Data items
********************

-- ==== Sys2Proof/Certificates/Slice0/Obligations.lean ====
section
/-! DEFINITION. Sys2Proof/Certificates/Slice0/Obligations.lean: the statements about the block that are to be proved, one
definition each; OBLIGATIONS.json lists them. -/

open Sys2Proof Sys2Proof.Machine

/-- A step is the front command's exec on the queue's rest (INDEX.md: the block takes commands). For every command i and
state s, a step of s with i at the front of its queue is exec of i on s with the queue's rest. -/
def Obligations.StepRunsTheFrontCommand : Prop :=
  ∀ (i : Instr) (s : State), step { s with pending := i :: s.pending } = exec i s

/-- With no command waiting, a step lets one device tick pass (the model's choice, log 13) (chapter 00 clocks and the device
tick, assumption log 13). On an empty queue, with no frame of the device to its own address under way, a step answers a
next state in which the device tick is one more and the cycle count of every core that runs or stops is three more
(saturating), and nothing else has changed. -/
def Obligations.EmptyQueueStepIsOneTick : Prop :=
  ∀ s : State, s.pending = [] → s.fab.selfQ = [] →
    step s = .next { s with
      tick := (s.tick + 1) % 2 ^ 64,
      cores := s.cores.map fun e => (e.1, if e.2.st = .running ∨ e.2.st = .stopping then
        { e.2 with cycTotal := BitVec.ofNat 32 (min (e.2.cycTotal.toNat + 3) 0xFFFFFFFF) } else e.2) }

/-- What the sequencer does with a word that does not reach its meaning (R66, R78, R88, R105, R107, R128, R553, assumption
log 12). For the ADD row, which stands for every row that moves on by `advance` when its guard fails (SLD, SST, SGET,
branches, TDESC, SWAIT, SPOST, FENCE, END and the queued rows share the definition; LOOP skips its body): a core that
does not issue is unchanged; a line with an uncorrectable error, or one that would be filled from poisoned data, ends
the command with ECC_UNCORR; a word at or beyond the program length, or one that may not be decoded, ends it with
ILLEGAL_INSTR whether or not the guard passes; a word whose guard or operands wait on a TCHK stays; a legal word whose
guard fails only moves on; a word that spells another row has no outcome. Fetching from data that is not poisoned
changes only the instruction cache and the error marks and count of the core, and fetching poisoned data changes
nothing. -/
def Obligations.KunerWordIsTakenOrPassedOver : Prop :=
  ∀ (core : Fin 32) (w : BitVec 64) (s : State),
    let n := core.val
    let c := coreOf s n
    let f := (fetched s n).1
    (∀ k, rowCode w = some k → k ≠ 0 → exec (.add core w) s = .refused .illFormed) ∧
    (rowCode w = none ∨ rowCode w = some 0 →
      (issuing c = false → exec (.add core w) s = .next s) ∧
      (issuing c = true →
        ((fetched s n).2 = true → exec (.add core w) s = .next (faultCmd f n { bit := .eccUncorr } c.pc)) ∧
        ((fetched s n).2 = false →
          (c.progLen ≤ c.pc ∨ decodes w = false →
            exec (.add core w) s = .next (faultCmd f n { bit := .illegalInstr } c.pc)) ∧
          (c.pc < c.progLen → decodes w = true →
            (guardWaits c w = true → exec (.add core w) s = .next f) ∧
            (guardWaits c w = false → guardOk c w = false → exec (.add core w) s = .next (after s core advance)) ∧
            (guardWaits c w = false → guardOk c w = true → operandWaits c w = true → exec (.add core w) s = .next f))))) ∧
    (fillPoisoned s n = true → f = s) ∧
    (fillPoisoned s n = false →
      ∃ e k, f = setCore s n { c with icache := ((c.progBase + c.pc) / 256 :: c.icache.erase ((c.progBase + c.pc) / 256)).take 64,
                                      ecc := e, eccCorr := k })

********************

TASK GOAL>
Filter on the word "device": copy each matching line from the entries above.

ANSWER>
/-- With no command waiting, a step lets one device tick pass (the model's choice, log 13) (chapter 00 clocks and the device
tick, assumption log 13). On an empty queue, with no frame of the device to its own address under way, a step answers a
next state in which the device tick is one more and the cycle count of every core that runs or stops is three more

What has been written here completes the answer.